*What you should do*:
Every entry should appear in your answer exactly as it does here.

*Data in this exercise*:
/-- The stores that a wave has left in its operand log stay with its core until they have been replayed (R74, R243; log 21). -/
def State.leaveStores (s : State) (n : Nat) (w : Wave) : State :=
  { s.onCore (coreOfWave n) fun c => { c with orphans := c.orphans ++ w.oplog.map fun g => ⟨n, w.cid, w.lcore, g⟩ } with
    faults := orphanFaults n w.oplog s.faults }

/-- ROW_RELEASE (R74): a draining wave's rows are free once its `ld`, `sf`, `en` and `xc` counters and the E of its rings are
zero. What it has issued to its own scratchpad has been performed by then, as far as nothing holds it back there, and no other request holds
its rows (R250; log 22); stores still in its operand log are kept beside them (log 21). -/
def execRowRelease (n : Nat) (s : State) : Out :=
  match s.wave n with
  | none => .next s
  | some w => match w.life with
    | .draining _ =>
      if !w.ops.all (fun o => o.ctr == .st) || !w.rings.all (fun e => e.2.e == 0) || !w.storesLogged
          || s.reqs.any (fun r => r.ownPad n && !s.inOrder r) then .next s
      else
        let s := s.drainOwn n s.reqs.length
        match s.wave n with
        | none => .next s
        | some w =>
          let s := ((s.reportAll n w.rings).unpipe w.rings).leaveStores n w
          .next ({ s with waves := del s.waves n }.onCore (coreOfWave n) fun c => { c with leases := c.leases.filter fun l => l.wave != n })
    | _ => .next s

/-- A channel without the halves that a consignment owns (R329). -/
def Channel.without (x : Channel) (cid : Nat) : Channel :=
  { x with send := x.send.filter fun h => h.owner != cid, recv := x.recv.filter fun h => h.owner != cid }

/-- A channel with a half. -/
def Channel.bound (x : Channel) : Bool := x.send.isSome || x.recv.isSome

/-- CONSIGNMENT_SLOT_FREE (R75, R204, R329, R379): no wave, no count, no open table and no stub is left; the slot, the channel
halves and the planes of the consignment go. -/
def execConsignmentSlotFree (pcore cid : Nat) (s : State) : Out :=
  let c := s.core pcore
  match c.slots.find? fun x => x.cid == cid with
  | none => .next s
  | some x =>
    if s.waves.any (fun e => coreOfWave e.1 == pcore && e.2.cid == cid) || x != ⟨cid, 0, 0, 0, 0⟩
        || c.rt.tables.any (fun t => t.2.owner == cid && (t.2.state == .opened || t.2.state == .routing))
        || c.stubs.any (fun t => t.cid == cid) then .next s
    else .next (s.onCore pcore fun c => { c with
      slots := c.slots.filter fun x => x.cid != cid
      rt := { c.rt with chans := (c.rt.chans.map fun e => (e.1, e.2.without cid)).filter fun e => e.2.bound }
      mx := { c.mx with slot0 := c.mx.slot0.filter fun p => p.cid != cid, slot1 := c.mx.slot1.filter fun p => p.cid != cid } })

/-- Every wave has ended and every slot is freed (R76). -/
def State.allEnded (s : State) (cid : Nat) (c : Cons) : Bool :=
  c.live == 0 && s.cores.all fun e => e.2.slots.all fun x => x.cid != cid

/-- The completion record (R77). -/
def recordBytes (s : State) (c : Cons) (q : WQueue) : List Byte :=
  let status := if c.status = 0 ∧ c.error then 1 else c.status
  let lap := (q.cqTail / q.slots + 1) % 2
  toBytes 8 c.man.tag.toNat ++ toBytes 4 status ++ toBytes 2 (c.qslot % q.slots)
    ++ toBytes 2 ((if status = 0 then 0 else 1) + 2 * lap) ++ toBytes 4 c.exited ++ toBytes 4 c.killed ++ toBytes 8 (s.nsc - c.since)

/-- Step 3 of R76: the record is written and CQ_TAIL advances. -/
def State.record (s : State) (cid : Nat) (c : Cons) : State :=
  let q := s.queue c.queue
  let s := (s.missedKeys 1536 [q.recKey q.cqTail]).write (q.recKey q.cqTail) (recordBytes s c q)
  let s := s.onQueue c.queue fun q => { q with cqTail := (q.cqTail + 1) % 65536, inFlight := q.inFlight - 1 }
  { s with cons := del s.cons cid }.dropOzz cid

/-- The number under which the placement manager makes requests. -/
def managerWave : Nat := 160000

/-- Step 2 of R76: the arrive on the done barrier. -/
def State.doneArrive (s : State) (cid : Nat) (c : Cons) : State :=
  let va := c.man.done.toNat
  let done_ := fun (s : State) => s.onCon cid fun c => { c with stage := .completed }
  let fails := fun (s : State) => done_ ((s.logUnit 0 va 0 0xFFFF 0 7 4 cid true).flagError cid)
  if va = 0 then done_ s
  else if isSpad va ∧ va / 2 ^ 20 % 4096 = 4095 then fails s
  else match barHost (.red .add) (place s c 0 va .write) with
    | .violation => fails s
    | .fault => { s with faults := s.faults ++ [.dispatch cid c.aspace va] }
    | .at k => done_ (s.send (Req.make managerWave cid 0 (homeOf k) 0 (.completion (c.status != 0 || c.error)) 8 [⟨0, k, va, 0, 0⟩]))

/-- CONSIGNMENT_COMPLETION (R76-R78, R408): first the arrive on the done barrier, then, when its home, or a peer module, has applied it, the
record. -/
def execConsignmentCompletion (cid : Nat) (s : State) : Out :=
  match s.con cid with
  | none => .next s
  | some c =>
    if !s.allEnded cid c || s.dispatchFault cid then .next s
    else match c.stage with
      | .placed => if s.openReqs.any (fun r => r.cid == cid) then .next s else .next (s.doneArrive cid c)
      | .completed =>
        if s.openReqs.any (fun r => r.wave == managerWave && r.cid == cid) then .next s else .next (s.record cid c)
      | _ => .next s

end Sys2Proof.Machine
end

*The answer*:
/-- The stores that a wave has left in its operand log stay with its core until they have been replayed (R74, R243; log 21). -/
def State.leaveStores (s : State) (n : Nat) (w : Wave) : State :=
  { s.onCore (coreOfWave n) fun c => { c with orphans := c.orphans ++ w.oplog.map fun g => ⟨n, w.cid, w.lcore, g⟩ } with
    faults := orphanFaults n w.oplog s.faults }

/-- ROW_RELEASE (R74): a draining wave's rows are free once its `ld`, `sf`, `en` and `xc` counters and the E of its rings are
zero. What it has issued to its own scratchpad has been performed by then, as far as nothing holds it back there, and no other request holds
its rows (R250; log 22); stores still in its operand log are kept beside them (log 21). -/
def execRowRelease (n : Nat) (s : State) : Out :=
  match s.wave n with
  | none => .next s
  | some w => match w.life with
    | .draining _ =>
      if !w.ops.all (fun o => o.ctr == .st) || !w.rings.all (fun e => e.2.e == 0) || !w.storesLogged
          || s.reqs.any (fun r => r.ownPad n && !s.inOrder r) then .next s
      else
        let s := s.drainOwn n s.reqs.length
        match s.wave n with
        | none => .next s
        | some w =>
          let s := ((s.reportAll n w.rings).unpipe w.rings).leaveStores n w
          .next ({ s with waves := del s.waves n }.onCore (coreOfWave n) fun c => { c with leases := c.leases.filter fun l => l.wave != n })
    | _ => .next s

/-- A channel without the halves that a consignment owns (R329). -/
def Channel.without (x : Channel) (cid : Nat) : Channel :=
  { x with send := x.send.filter fun h => h.owner != cid, recv := x.recv.filter fun h => h.owner != cid }

/-- A channel with a half. -/
def Channel.bound (x : Channel) : Bool := x.send.isSome || x.recv.isSome

/-- CONSIGNMENT_SLOT_FREE (R75, R204, R329, R379): no wave, no count, no open table and no stub is left; the slot, the channel
halves and the planes of the consignment go. -/
def execConsignmentSlotFree (pcore cid : Nat) (s : State) : Out :=
  let c := s.core pcore
  match c.slots.find? fun x => x.cid == cid with
  | none => .next s
  | some x =>
    if s.waves.any (fun e => coreOfWave e.1 == pcore && e.2.cid == cid) || x != ⟨cid, 0, 0, 0, 0⟩
        || c.rt.tables.any (fun t => t.2.owner == cid && (t.2.state == .opened || t.2.state == .routing))
        || c.stubs.any (fun t => t.cid == cid) then .next s
    else .next (s.onCore pcore fun c => { c with
      slots := c.slots.filter fun x => x.cid != cid
      rt := { c.rt with chans := (c.rt.chans.map fun e => (e.1, e.2.without cid)).filter fun e => e.2.bound }
      mx := { c.mx with slot0 := c.mx.slot0.filter fun p => p.cid != cid, slot1 := c.mx.slot1.filter fun p => p.cid != cid } })

/-- Every wave has ended and every slot is freed (R76). -/
def State.allEnded (s : State) (cid : Nat) (c : Cons) : Bool :=
  c.live == 0 && s.cores.all fun e => e.2.slots.all fun x => x.cid != cid

/-- The completion record (R77). -/
def recordBytes (s : State) (c : Cons) (q : WQueue) : List Byte :=
  let status := if c.status = 0 ∧ c.error then 1 else c.status
  let lap := (q.cqTail / q.slots + 1) % 2
  toBytes 8 c.man.tag.toNat ++ toBytes 4 status ++ toBytes 2 (c.qslot % q.slots)
    ++ toBytes 2 ((if status = 0 then 0 else 1) + 2 * lap) ++ toBytes 4 c.exited ++ toBytes 4 c.killed ++ toBytes 8 (s.nsc - c.since)

/-- Step 3 of R76: the record is written and CQ_TAIL advances. -/
def State.record (s : State) (cid : Nat) (c : Cons) : State :=
  let q := s.queue c.queue
  let s := (s.missedKeys 1536 [q.recKey q.cqTail]).write (q.recKey q.cqTail) (recordBytes s c q)
  let s := s.onQueue c.queue fun q => { q with cqTail := (q.cqTail + 1) % 65536, inFlight := q.inFlight - 1 }
  { s with cons := del s.cons cid }.dropOzz cid

/-- The number under which the placement manager makes requests. -/
def managerWave : Nat := 160000

/-- Step 2 of R76: the arrive on the done barrier. -/
def State.doneArrive (s : State) (cid : Nat) (c : Cons) : State :=
  let va := c.man.done.toNat
  let done_ := fun (s : State) => s.onCon cid fun c => { c with stage := .completed }
  let fails := fun (s : State) => done_ ((s.logUnit 0 va 0 0xFFFF 0 7 4 cid true).flagError cid)
  if va = 0 then done_ s
  else if isSpad va ∧ va / 2 ^ 20 % 4096 = 4095 then fails s
  else match barHost (.red .add) (place s c 0 va .write) with
    | .violation => fails s
    | .fault => { s with faults := s.faults ++ [.dispatch cid c.aspace va] }
    | .at k => done_ (s.send (Req.make managerWave cid 0 (homeOf k) 0 (.completion (c.status != 0 || c.error)) 8 [⟨0, k, va, 0, 0⟩]))

/-- CONSIGNMENT_COMPLETION (R76-R78, R408): first the arrive on the done barrier, then, when its home, or a peer module, has applied it, the
record. -/
def execConsignmentCompletion (cid : Nat) (s : State) : Out :=
  match s.con cid with
  | none => .next s
  | some c =>
    if !s.allEnded cid c || s.dispatchFault cid then .next s
    else match c.stage with
      | .placed => if s.openReqs.any (fun r => r.cid == cid) then .next s else .next (s.doneArrive cid c)
      | .completed =>
        if s.openReqs.any (fun r => r.wave == managerWave && r.cid == cid) then .next s else .next (s.record cid c)
      | _ => .next s

end Sys2Proof.Machine
end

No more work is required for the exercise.